Appeal from Family Court orders – exercise of discretion by lower Court - application for custody and maintenance


Counsel:


E Rere, with the Appellant in person
Ms. G Salika in person


5th December, 2019

1. THOMPSON J: BACKGROUND: The parties commenced their relationship in 2004, and separated in July 2016. They had three children together.

2. On 17 October 2016, the Respondent issued custody proceedings against the Appellant in the National Court on OS 701 of 2016. The parties filed various affidavits in those proceedings, before they were discontinued, and on 19 June 2017 the Respondent issued custody proceedings in the Family Court on Complaint No. 207 of 2017. In those proceedings, the Respondent sought orders for her to be given custody, for the Appellant to be given access, and for any other appropriate orders.
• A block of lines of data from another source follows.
/-! ### callFunctionEnable -/

@[simp] theorem callFunctionEnable_phase (s : State) (id : Nibble) : (callFunctionEnable id s).phase = s.phase := rfl
@[simp] theorem callFunctionEnable_op (s : State) (id : Nibble) : (callFunctionEnable id s).op = s.op := rfl
@[simp] theorem callFunctionEnable_cursor (s : State) (id : Nibble) : (callFunctionEnable id s).cursor = s.cursor := rfl
@[simp] theorem callFunctionEnable_ahi (s : State) (id : Nibble) : (callFunctionEnable id s).ahi = s.ahi := rfl
@[simp] theorem callFunctionEnable_rxdata (s : State) (id : Nibble) : (callFunctionEnable id s).rxdata = s.rxdata := rfl
@[simp] theorem callFunctionEnable_txdata (s : State) (id : Nibble) : (callFunctionEnable id s).txdata = s.txdata := rfl
@[simp] theorem callFunctionEnable_shift (s : State) (id : Nibble) : (callFunctionEnable id s).shift = s.shift := rfl
@[simp] theorem callFunctionEnable_bitcnt (s : State) (id : Nibble) : (callFunctionEnable id s).bitcnt = s.bitcnt := rfl
@[simp] theorem callFunctionEnable_selected (s : State) (id : Nibble) : (callFunctionEnable id s).selected = s.selected := rfl
@[simp] theorem callFunctionEnable_byteIe (s : State) (id : Nibble) : (callFunctionEnable id s).byteIe = s.byteIe := rfl
@[simp] theorem callFunctionEnable_sendPending (s : State) (id : Nibble) : (callFunctionEnable id s).sendPending = s.sendPending := rfl
@[simp] theorem callFunctionEnable_recvPending (s : State) (id : Nibble) : (callFunctionEnable id s).recvPending = s.recvPending := rfl
@[simp] theorem callFunctionEnable_fault (s : State) (id : Nibble) : (callFunctionEnable id s).fault = s.fault := rfl
@[simp] theorem callFunctionEnable_csPend (s : State) (id : Nibble) : (callFunctionEnable id s).csPend = s.csPend := rfl
@[simp] theorem callFunctionEnable_bytePend (s : State) (id : Nibble) : (callFunctionEnable id s).bytePend = s.bytePend := rfl
@[simp] theorem callFunctionEnable_awdPend (s : State) (id : Nibble) : (callFunctionEnable id s).awdPend = s.awdPend := rfl
@[simp] theorem callFunctionEnable_ovrPend (s : State) (id : Nibble) : (callFunctionEnable id s).ovrPend = s.ovrPend := rfl
@[simp] theorem callFunctionEnable_sa (s : State) (id : Nibble) : (callFunctionEnable id s).sa = s.sa := rfl
@[simp] theorem callFunctionEnable_seqIdx (s : State) (id : Nibble) : (callFunctionEnable id s).seqIdx = s.seqIdx := rfl
@[simp] theorem callFunctionEnable_samplerRun (s : State) (id : Nibble) : (callFunctionEnable id s).samplerRun = s.samplerRun := rfl
@[simp] theorem callFunctionEnable_cfg (s : State) (id : Nibble) : (callFunctionEnable id s).cfg = s.cfg := rfl
@[simp] theorem callFunctionEnable_env (s : State) (id : Nibble) : (callFunctionEnable id s).env = { s.env with funcEn := s.env.funcEn ||| functionBit id } := rfl
@[simp] theorem callFunctionEnable_inputs (s : State) (id : Nibble) : (callFunctionEnable id s).inputs = s.inputs := rfl
@[simp] theorem callFunctionEnable_trace (s : State) (id : Nibble) : (callFunctionEnable id s).trace = s.trace ++ [.call (.functionEnable id)] := rfl
@[simp] theorem callFunctionEnable_misoBits (s : State) (id : Nibble) : (callFunctionEnable id s).misoBits = s.misoBits := rfl

/-! ### callFunctionDisable -/

@[simp] theorem callFunctionDisable_phase (s : State) (id : Nibble) : (callFunctionDisable id s).phase = s.phase := rfl
@[simp] theorem callFunctionDisable_op (s : State) (id : Nibble) : (callFunctionDisable id s).op = s.op := rfl
@[simp] theorem callFunctionDisable_cursor (s : State) (id : Nibble) : (callFunctionDisable id s).cursor = s.cursor := rfl
@[simp] theorem callFunctionDisable_ahi (s : State) (id : Nibble) : (callFunctionDisable id s).ahi = s.ahi := rfl
@[simp] theorem callFunctionDisable_rxdata (s : State) (id : Nibble) : (callFunctionDisable id s).rxdata = s.rxdata := rfl
@[simp] theorem callFunctionDisable_txdata (s : State) (id : Nibble) : (callFunctionDisable id s).txdata = s.txdata := rfl
@[simp] theorem callFunctionDisable_shift (s : State) (id : Nibble) : (callFunctionDisable id s).shift = s.shift := rfl
@[simp] theorem callFunctionDisable_bitcnt (s : State) (id : Nibble) : (callFunctionDisable id s).bitcnt = s.bitcnt := rfl
@[simp] theorem callFunctionDisable_selected (s : State) (id : Nibble) : (callFunctionDisable id s).selected = s.selected := rfl
@[simp] theorem callFunctionDisable_byteIe (s : State) (id : Nibble) : (callFunctionDisable id s).byteIe = s.byteIe := rfl
@[simp] theorem callFunctionDisable_sendPending (s : State) (id : Nibble) : (callFunctionDisable id s).sendPending = s.sendPending := rfl
@[simp] theorem callFunctionDisable_recvPending (s : State) (id : Nibble) : (callFunctionDisable id s).recvPending = s.recvPending := rfl
@[simp] theorem callFunctionDisable_fault (s : State) (id : Nibble) : (callFunctionDisable id s).fault = s.fault := rfl
@[simp] theorem callFunctionDisable_csPend (s : State) (id : Nibble) : (callFunctionDisable id s).csPend = s.csPend := rfl
@[simp] theorem callFunctionDisable_bytePend (s : State) (id : Nibble) : (callFunctionDisable id s).bytePend = s.bytePend := rfl
@[simp] theorem callFunctionDisable_awdPend (s : State) (id : Nibble) : (callFunctionDisable id s).awdPend = s.awdPend := rfl
@[simp] theorem callFunctionDisable_ovrPend (s : State) (id : Nibble) : (callFunctionDisable id s).ovrPend = s.ovrPend := rfl
@[simp] theorem callFunctionDisable_sa (s : State) (id : Nibble) : (callFunctionDisable id s).sa = s.sa := rfl
@[simp] theorem callFunctionDisable_seqIdx (s : State) (id : Nibble) : (callFunctionDisable id s).seqIdx = s.seqIdx := rfl
@[simp] theorem callFunctionDisable_samplerRun (s : State) (id : Nibble) : (callFunctionDisable id s).samplerRun = s.samplerRun := rfl
@[simp] theorem callFunctionDisable_cfg (s : State) (id : Nibble) : (callFunctionDisable id s).cfg = s.cfg := rfl
@[simp] theorem callFunctionDisable_env (s : State) (id : Nibble) : (callFunctionDisable id s).env = { s.env with funcEn := s.env.funcEn &&& ~~~functionBit id } := rfl
@[simp] theorem callFunctionDisable_inputs (s : State) (id : Nibble) : (callFunctionDisable id s).inputs = s.inputs := rfl
@[simp] theorem callFunctionDisable_trace (s : State) (id : Nibble) : (callFunctionDisable id s).trace = s.trace ++ [.call (.functionDisable id)] := rfl
@[simp] theorem callFunctionDisable_misoBits (s : State) (id : Nibble) : (callFunctionDisable id s).misoBits = s.misoBits := rfl

/-! ### callPowerFault -/

@[simp] theorem callPowerFault_phase (s : State) : (callPowerFault s).phase = s.phase := rfl
@[simp] theorem callPowerFault_op (s : State) : (callPowerFault s).op = s.op := rfl
@[simp] theorem callPowerFault_cursor (s : State) : (callPowerFault s).cursor = s.cursor := rfl
@[simp] theorem callPowerFault_ahi (s : State) : (callPowerFault s).ahi = s.ahi := rfl
@[simp] theorem callPowerFault_rxdata (s : State) : (callPowerFault s).rxdata = s.rxdata := rfl
@[simp] theorem callPowerFault_txdata (s : State) : (callPowerFault s).txdata = s.txdata := rfl
@[simp] theorem callPowerFault_shift (s : State) : (callPowerFault s).shift = s.shift := rfl
@[simp] theorem callPowerFault_bitcnt (s : State) : (callPowerFault s).bitcnt = s.bitcnt := rfl
@[simp] theorem callPowerFault_selected (s : State) : (callPowerFault s).selected = s.selected := rfl
@[simp] theorem callPowerFault_byteIe (s : State) : (callPowerFault s).byteIe = s.byteIe := rfl
@[simp] theorem callPowerFault_sendPending (s : State) : (callPowerFault s).sendPending = s.sendPending := rfl
@[simp] theorem callPowerFault_recvPending (s : State) : (callPowerFault s).recvPending = s.recvPending := rfl
@[simp] theorem callPowerFault_fault (s : State) : (callPowerFault s).fault = s.fault := rfl
@[simp] theorem callPowerFault_csPend (s : State) : (callPowerFault s).csPend = s.csPend := rfl
@[simp] theorem callPowerFault_bytePend (s : State) : (callPowerFault s).bytePend = s.bytePend := rfl
@[simp] theorem callPowerFault_awdPend (s : State) : (callPowerFault s).awdPend = s.awdPend := rfl
@[simp] theorem callPowerFault_ovrPend (s : State) : (callPowerFault s).ovrPend = s.ovrPend := rfl
@[simp] theorem callPowerFault_sa (s : State) : (callPowerFault s).sa = s.sa := rfl
@[simp] theorem callPowerFault_seqIdx (s : State) : (callPowerFault s).seqIdx = s.seqIdx := rfl
@[simp] theorem callPowerFault_samplerRun (s : State) : (callPowerFault s).samplerRun = s.samplerRun := rfl
@[simp] theorem callPowerFault_cfg (s : State) : (callPowerFault s).cfg = s.cfg := rfl
@[simp] theorem callPowerFault_env (s : State) : (callPowerFault s).env = { s.env with pfCount := s.env.pfCount + 1 } := rfl
@[simp] theorem callPowerFault_inputs (s : State) : (callPowerFault s).inputs = s.inputs := rfl
@[simp] theorem callPowerFault_trace (s : State) : (callPowerFault s).trace = s.trace ++ [.call .powerFault] := rfl
@[simp] theorem callPowerFault_misoBits (s : State) : (callPowerFault s).misoBits = s.misoBits := rfl

/-! ### raiseSystemReset -/

@[simp] theorem raiseSystemReset_phase (s : State) : (raiseSystemReset s).phase = .halt := rfl
@[simp] theorem raiseSystemReset_op (s : State) : (raiseSystemReset s).op = s.op := rfl
@[simp] theorem raiseSystemReset_cursor (s : State) : (raiseSystemReset s).cursor = s.cursor := rfl
@[simp] theorem raiseSystemReset_ahi (s : State) : (raiseSystemReset s).ahi = s.ahi := rfl
@[simp] theorem raiseSystemReset_rxdata (s : State) : (raiseSystemReset s).rxdata = s.rxdata := rfl
@[simp] theorem raiseSystemReset_txdata (s : State) : (raiseSystemReset s).txdata = s.txdata := rfl
@[simp] theorem raiseSystemReset_shift (s : State) : (raiseSystemReset s).shift = s.shift := rfl
@[simp] theorem raiseSystemReset_bitcnt (s : State) : (raiseSystemReset s).bitcnt = s.bitcnt := rfl
@[simp] theorem raiseSystemReset_selected (s : State) : (raiseSystemReset s).selected = s.selected := rfl
@[simp] theorem raiseSystemReset_byteIe (s : State) : (raiseSystemReset s).byteIe = s.byteIe := rfl
@[simp] theorem raiseSystemReset_sendPending (s : State) : (raiseSystemReset s).sendPending = s.sendPending := rfl
@[simp] theorem raiseSystemReset_recvPending (s : State) : (raiseSystemReset s).recvPending = s.recvPending := rfl
@[simp] theorem raiseSystemReset_fault (s : State) : (raiseSystemReset s).fault = s.fault := rfl
@[simp] theorem raiseSystemReset_csPend (s : State) : (raiseSystemReset s).csPend = s.csPend := rfl
@[simp] theorem raiseSystemReset_bytePend (s : State) : (raiseSystemReset s).bytePend = s.bytePend := rfl
@[simp] theorem raiseSystemReset_awdPend (s : State) : (raiseSystemReset s).awdPend = s.awdPend := rfl
@[simp] theorem raiseSystemReset_ovrPend (s : State) : (raiseSystemReset s).ovrPend = s.ovrPend := rfl
@[simp] theorem raiseSystemReset_sa (s : State) : (raiseSystemReset s).sa = s.sa := rfl
@[simp] theorem raiseSystemReset_seqIdx (s : State) : (raiseSystemReset s).seqIdx = s.seqIdx := rfl
@[simp] theorem raiseSystemReset_samplerRun (s : State) : (raiseSystemReset s).samplerRun = s.samplerRun := rfl
@[simp] theorem raiseSystemReset_cfg (s : State) : (raiseSystemReset s).cfg = s.cfg := rfl
@[simp] theorem raiseSystemReset_env (s : State) : (raiseSystemReset s).env = { s.env with resetReq := true } := rfl
@[simp] theorem raiseSystemReset_inputs (s : State) : (raiseSystemReset s).inputs = s.inputs := rfl
@[simp] theorem raiseSystemReset_trace (s : State) : (raiseSystemReset s).trace = s.trace ++ [.call .systemReset] := rfl
@[simp] theorem raiseSystemReset_misoBits (s : State) : (raiseSystemReset s).misoBits = s.misoBits := rfl

/-! ### memRead -/

@[simp] theorem memRead_phase (s : State) (a : Addr) : (memRead a s).2.phase = s.phase := rfl
@[simp] theorem memRead_op (s : State) (a : Addr) : (memRead a s).2.op = s.op := rfl
@[simp] theorem memRead_cursor (s : State) (a : Addr) : (memRead a s).2.cursor = s.cursor := rfl
@[simp] theorem memRead_ahi (s : State) (a : Addr) : (memRead a s).2.ahi = s.ahi := rfl
@[simp] theorem memRead_rxdata (s : State) (a : Addr) : (memRead a s).2.rxdata = s.rxdata := rfl
@[simp] theorem memRead_txdata (s : State) (a : Addr) : (memRead a s).2.txdata = s.txdata := rfl
@[simp] theorem memRead_shift (s : State) (a : Addr) : (memRead a s).2.shift = s.shift := rfl
@[simp] theorem memRead_bitcnt (s : State) (a : Addr) : (memRead a s).2.bitcnt = s.bitcnt := rfl
@[simp] theorem memRead_selected (s : State) (a : Addr) : (memRead a s).2.selected = s.selected := rfl
@[simp] theorem memRead_byteIe (s : State) (a : Addr) : (memRead a s).2.byteIe = s.byteIe := rfl
@[simp] theorem memRead_sendPending (s : State) (a : Addr) : (memRead a s).2.sendPending = s.sendPending := rfl
@[simp] theorem memRead_recvPending (s : State) (a : Addr) : (memRead a s).2.recvPending = s.recvPending := rfl
@[simp] theorem memRead_fault (s : State) (a : Addr) : (memRead a s).2.fault = s.fault := rfl
@[simp] theorem memRead_csPend (s : State) (a : Addr) : (memRead a s).2.csPend = s.csPend := rfl
@[simp] theorem memRead_bytePend (s : State) (a : Addr) : (memRead a s).2.bytePend = s.bytePend := rfl
@[simp] theorem memRead_awdPend (s : State) (a : Addr) : (memRead a s).2.awdPend = s.awdPend := rfl
@[simp] theorem memRead_ovrPend (s : State) (a : Addr) : (memRead a s).2.ovrPend = s.ovrPend := rfl
@[simp] theorem memRead_sa (s : State) (a : Addr) : (memRead a s).2.sa = s.sa := rfl
@[simp] theorem memRead_seqIdx (s : State) (a : Addr) : (memRead a s).2.seqIdx = s.seqIdx := rfl
@[simp] theorem memRead_samplerRun (s : State) (a : Addr) : (memRead a s).2.samplerRun = s.samplerRun := rfl
@[simp] theorem memRead_cfg (s : State) (a : Addr) : (memRead a s).2.cfg = s.cfg := rfl
@[simp] theorem memRead_env (s : State) (a : Addr) : (memRead a s).2.env = { s.env with draws := s.env.draws + (memReadCalls s a).length } := rfl
@[simp] theorem memRead_inputs (s : State) (a : Addr) : (memRead a s).2.inputs = s.inputs := rfl
@[simp] theorem memRead_trace (s : State) (a : Addr) : (memRead a s).2.trace = s.trace ++ memReadCalls s a := rfl
@[simp] theorem memRead_misoBits (s : State) (a : Addr) : (memRead a s).2.misoBits = s.misoBits := rfl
3. In the National Court proceedings, both parties had filed various affidavits, most of which were annexed to the Respondent’s affidavit of 19 June 2017 which she filed in the Family Court proceedings, together with further affidavits by her, including her affidavit sworn on 18 April 2018. The Appellant did not file any affidavits in the Family Court.

4. According to the Respondent, the matter came before the Family Court on several occasions, at which the Appellant did not appear. She says that on 14 June 2018 the Magistrate made initial orders for custody, the Appellant did not appear, and the Magistrate then adjourned the proceedings for further consideration of access arrangements. She says that on 17 July 2018, she was informed by a court clerk that the Magistrate’s decision would be delivered on 18 July, she appeared on 18 July, the Appellant did not appear, and the Magistrate delivered a written court order dated 17 July 2018. This order gave custody to the Respondent, and access to the Appellant.

5. On 18 July 2018 the Appellant filed this Notice of Appeal and related documents. Pursuant to S115 of the Lukautim Pikinini Act (“LPA”), the Family Court decision was thereby stayed until the determination of the Appeal. No steps were taken to prosecute the Appeal until December 2018, when the Appellant was ordered by the Court to obtain the District Court Deposition. This was not done, and in April 2019 the matter was referred by the Court for Summary Determination.

6. In May 2019, the Appellant filed an application to dispense with the Family Court documents, and for an extension of time in which to file the Appeal Book. On 15 August 2019 the Appellant was ordered to liaise with the Clerk of Court and obtain the depositions within 14 days, and to make an interim maintenance payment to the Respondent.

7. On 30 August 2019 the Respondent filed an application for the transfer of the Family Court proceedings to the National Court, and for maintenance.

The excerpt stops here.